## Work to complete
In the entries below, which lines run from the one containing "exact Keeps.foldl _ (fun t n => hf n t) h" to the one containing "(keeps_lineCheck _ _)"? Copy exactly those lines, ends included, and no others.

- - - - - - -

theorem keeps_scheduleCheck : ∀ a0 a1, Keeps 0x2000000000004001800000000007400008000310000c0d00000006e0007cc1d9f0a4b33e700000000000000000080010014020004000200000100020981a0201000100e000000000140 a1 (scheduleCheck a0 a1) := by
  intro a0 a1
  have h0 : Keeps 0x2000000000004001800000000007400008000310000c0d00000006e0007cc1d9f0a4b33e700000000000000000080010014020004000200000100020981a0201000100e000000000140 a1 a1 := Keeps.refl _
  unfold scheduleCheck
  repeat' first
    | with_reducible assumption
    | intro _
    | (extract_lets +onlyGivenNames x; refine Keeps.cut x ?_ (fun hx => ?_); (revert x; show Keeps _ _ _); on_goal 2 => clear_value x)
    | (extract_lets +onlyGivenNames x; clear_value x)
    | with_reducible apply Keeps.step (keeps_State_log _ _ _)
    | with_reducible apply Keeps.step (keeps_stageSafe _ _ _)
    | with_reducible apply Keeps.ite
    | with_reducible apply Keeps.iteP
    | with_reducible decide
    | split

theorem keeps_edgeConfigCheck : ∀ a0 a1, Keeps 0x2000000000004001800000000007400008000310000c0d00000006e0007cc1d9f0a4b33e700000000000000000080010014020004000200000100020981a0201000100e000000000140 a1 (edgeConfigCheck a0 a1) := by
  intro a0 a1
  have h0 : Keeps 0x2000000000004001800000000007400008000310000c0d00000006e0007cc1d9f0a4b33e700000000000000000080010014020004000200000100020981a0201000100e000000000140 a1 a1 := Keeps.refl _
  unfold edgeConfigCheck
  repeat' first
    | with_reducible assumption
    | intro _
    | with_reducible apply Keeps.step (keeps_State_log _ _ _)
    | with_reducible apply Keeps.step (keeps_stageSafe _ _ _)
    | with_reducible decide
    | with_reducible refine Keeps.of_eq (by assumption) ?_
    | split

theorem keeps_gatePowerCheck : ∀ a0 a1, Keeps 0x2000000000004001800000000007400008000310000c0d00000006e0007cc1d9f0a4b33e700000000000000000080010014020004000200000100020981a0201000100e000000000140 a1 (gatePowerCheck a0 a1) := by
  intro a0 a1
  have h0 : Keeps 0x2000000000004001800000000007400008000310000c0d00000006e0007cc1d9f0a4b33e700000000000000000080010014020004000200000100020981a0201000100e000000000140 a1 a1 := Keeps.refl _
  unfold gatePowerCheck
  repeat' first
    | with_reducible assumption
    | intro _
    | with_reducible apply Keeps.step (keeps_State_log _ _ _)
    | with_reducible apply Keeps.step (keeps_stageSafe _ _ _)
    | with_reducible decide
    | with_reducible refine Keeps.of_eq (by assumption) ?_
    | split

theorem keeps_fibreCheck : ∀ a0 a1, Keeps 0x2000000000004001800000000007400008000310000c0d00000006e0007cc1d9f0a4b33e700000000000000000080010014020004000200000100020981a0201000100e000000000140 a1 (fibreCheck a0 a1) := by
  intro a0 a1
  have h0 : Keeps 0x2000000000004001800000000007400008000310000c0d00000006e0007cc1d9f0a4b33e700000000000000000080010014020004000200000100020981a0201000100e000000000140 a1 a1 := Keeps.refl _
  unfold fibreCheck
  repeat' first
    | with_reducible assumption
    | intro _
    | with_reducible apply Keeps.step (keeps_State_log _ _ _)
    | with_reducible apply Keeps.step (keeps_stageSafe _ _ _)
    | with_reducible decide
    | with_reducible refine Keeps.of_eq (by assumption) ?_
    | split

theorem keeps_ownComparators : ∀ a0 a1, Keeps 0xc0000000000000000000000000000000000000000000000000000000000000000000000000000000000000000000000000000000000800000000 a1 (ownComparators a0 a1) := by
  intro a0 a1
  have h0 : Keeps 0xc0000000000000000000000000000000000000000000000000000000000000000000000000000000000000000000000000000000000800000000 a1 a1 := Keeps.refl _
  unfold ownComparators
  repeat' first
    | with_reducible assumption
    | ((with_reducible refine AcqField.upd_of ?_); intro i x hi; cases i <;> first | exact Keeps.no rfl hi | exact rfl | (split <;> rfl) | ((repeat' split) <;> rfl))
    | intro _
    | (extract_lets +onlyGivenNames x; refine Keeps.cut x ?_ (fun hx => ?_); (revert x; show Keeps _ _ _); on_goal 2 => clear_value x)
    | (extract_lets +onlyGivenNames x; clear_value x)
    | with_reducible refine Keeps.modAcq ?_ ?_
    | with_reducible apply Keeps.setBit .ACQ_CH_STATUS (group_ACQ_CH_STATUS _)
    | with_reducible apply Keeps.step (keeps_programOwned _)
    | with_reducible apply Keeps.foldl
    | with_reducible apply Keeps.foldlP
    | with_reducible decide

theorem keeps_pairCheck : ∀ a0 a1, Keeps 0x2000000000004001800000000007400008000310000c0d00000006e0007cc1d9f0a4b33e700000000000000000080010014020004000200000100020981a0201000100e000000000140 a1 (pairCheck a0 a1) := by
  intro a0 a1
  have h0 : Keeps 0x2000000000004001800000000007400008000310000c0d00000006e0007cc1d9f0a4b33e700000000000000000080010014020004000200000100020981a0201000100e000000000140 a1 a1 := Keeps.refl _
  unfold pairCheck
  repeat' first
    | with_reducible assumption
    | intro _
    | (extract_lets +onlyGivenNames x; clear_value x)
    | with_reducible apply Keeps.step (keeps_State_log _ _ _)
    | with_reducible apply Keeps.step (keeps_stageSafe _ _ _)
    | with_reducible apply Keeps.ite
    | with_reducible apply Keeps.iteP
    | with_reducible decide
    | with_reducible refine Keeps.of_eq (by assumption) ?_
    | split

theorem Keeps.eachUsed {F : Nat} {s0 s : State} {f : StageId → State → State} (hf : ∀ n t, Keeps F s0 t → Keeps F s0 (f n t))
    (h : Keeps F s0 s) : Keeps F s0 (Machine.eachUsed f s) := by
  unfold Machine.eachUsed
  exact Keeps.foldl _ (fun t n => hf n t) h

theorem keeps_chargeChecks : ∀ a0, Keeps 0x2000000000004201800000000007440c48100730010c0d00000006e8007cc1d9f0a4b33e7000000003ffffffffffffffffffffffffffffffffffffffffffffffffffffffffffffff1c0 a0 (chargeChecks a0) := by
  intro a0
  have h0 : Keeps 0x2000000000004201800000000007440c48100730010c0d00000006e8007cc1d9f0a4b33e7000000003ffffffffffffffffffffffffffffffffffffffffffffffffffffffffffffff1c0 a0 a0 := Keeps.refl _
  unfold chargeChecks
  repeat' first
    | with_reducible assumption
    | ((with_reducible refine PieField.upd_of ?_); intro i x hi; cases i <;> first | exact Keeps.no rfl hi | exact rfl | (split <;> rfl) | ((repeat' split) <;> rfl))
    | intro _
    | (extract_lets +onlyGivenNames x; refine Keeps.cut x ?_ (fun hx => ?_); (revert x; show Keeps _ _ _); on_goal 2 => clear_value x)
    | (extract_lets +onlyGivenNames x; clear_value x)
    | with_reducible refine Keeps.modPier ?_ ?_
    | with_reducible apply Keeps.step (keeps_acqCheck _)
    | with_reducible apply Keeps.step (keeps_derivePattern _)
    | with_reducible apply Keeps.eachUsed
    | with_reducible apply Keeps.step (keeps_edgeConfigCheck _ _)
    | with_reducible apply Keeps.step (keeps_envelopeCheck _ _)
    | with_reducible apply Keeps.step (keeps_fibreCheck _ _)
    | with_reducible apply Keeps.step (keeps_gatePowerCheck _ _)
    | with_reducible apply Keeps.step (keeps_keystoneChecks _)
    | with_reducible apply Keeps.step (keeps_lineCheck _ _)
    | with_reducible apply Keeps.step (keeps_ownComparators _ _)
    | with_reducible apply Keeps.step (keeps_pairCheck _ _)
    | with_reducible apply Keeps.step (keeps_pulseLimitCheck _ _)
    | with_reducible apply Keeps.step (keeps_scheduleCheck _ _)
    | with_reducible apply Keeps.step (keeps_tripScan _)
    | with_reducible apply Keeps.foldl
    | with_reducible apply Keeps.foldlP
    | with_reducible decide

theorem keeps_enterCharge : ∀ a0, Keeps 0x2200000000814201810050008007454c4c10e730770c0f0009df86e8007ccfd9f0a4b33e7300627003ffffffffffffffffffffffffffffffffffffffffffffffffffffffffffffff1d4 a0 (enterCharge a0) := by
  intro a0
  have h0 : Keeps 0x2200000000814201810050008007454c4c10e730770c0f0009df86e8007ccfd9f0a4b33e7300627003ffffffffffffffffffffffffffffffffffffffffffffffffffffffffffffff1d4 a0 a0 := Keeps.refl _
  unfold enterCharge
  repeat' first
    | with_reducible assumption
    | ((with_reducible refine ModField.upd_of ?_); intro i x hi; cases i <;> first | exact Keeps.no rfl hi | exact rfl | (split <;> rfl) | ((repeat' split) <;> rfl))
    | ((with_reducible refine TwnField.upd_of ?_); intro i x hi; cases i <;> first | exact Keeps.no rfl hi | exact rfl | (split <;> rfl) | ((repeat' split) <;> rfl))
    | intro _
    | (extract_lets +onlyGivenNames x; refine Keeps.cut x ?_ (fun hx => ?_); (revert x; show Keeps _ _ _); on_goal 2 => clear_value x)
    | (extract_lets +onlyGivenNames x; clear_value x)
    | with_reducible refine Keeps.modMod ?_ ?_
    | with_reducible refine Keeps.modTwn ?_ ?_
    | with_reducible apply Keeps.step (keeps_changeMode _ _)
    | with_reducible apply Keeps.step (keeps_chargeChecks _)
    | with_reducible apply Keeps.step (keeps_showTwin _)
    | with_reducible apply Keeps.ite
    | with_reducible apply Keeps.iteP
    | with_reducible decide
    | split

- - - - - - -

## Output of the exercise
  exact Keeps.foldl _ (fun t n => hf n t) h

theorem keeps_chargeChecks : ∀ a0, Keeps 0x2000000000004201800000000007440c48100730010c0d00000006e8007cc1d9f0a4b33e7000000003ffffffffffffffffffffffffffffffffffffffffffffffffffffffffffffff1c0 a0 (chargeChecks a0) := by
  intro a0
  have h0 : Keeps 0x2000000000004201800000000007440c48100730010c0d00000006e8007cc1d9f0a4b33e7000000003ffffffffffffffffffffffffffffffffffffffffffffffffffffffffffffff1c0 a0 a0 := Keeps.refl _
  unfold chargeChecks
  repeat' first
    | with_reducible assumption
    | ((with_reducible refine PieField.upd_of ?_); intro i x hi; cases i <;> first | exact Keeps.no rfl hi | exact rfl | (split <;> rfl) | ((repeat' split) <;> rfl))
    | intro _
    | (extract_lets +onlyGivenNames x; refine Keeps.cut x ?_ (fun hx => ?_); (revert x; show Keeps _ _ _); on_goal 2 => clear_value x)
    | (extract_lets +onlyGivenNames x; clear_value x)
    | with_reducible refine Keeps.modPier ?_ ?_
    | with_reducible apply Keeps.step (keeps_acqCheck _)
    | with_reducible apply Keeps.step (keeps_derivePattern _)
    | with_reducible apply Keeps.eachUsed
    | with_reducible apply Keeps.step (keeps_edgeConfigCheck _ _)
    | with_reducible apply Keeps.step (keeps_envelopeCheck _ _)
    | with_reducible apply Keeps.step (keeps_fibreCheck _ _)
    | with_reducible apply Keeps.step (keeps_gatePowerCheck _ _)
    | with_reducible apply Keeps.step (keeps_keystoneChecks _)
    | with_reducible apply Keeps.step (keeps_lineCheck _ _)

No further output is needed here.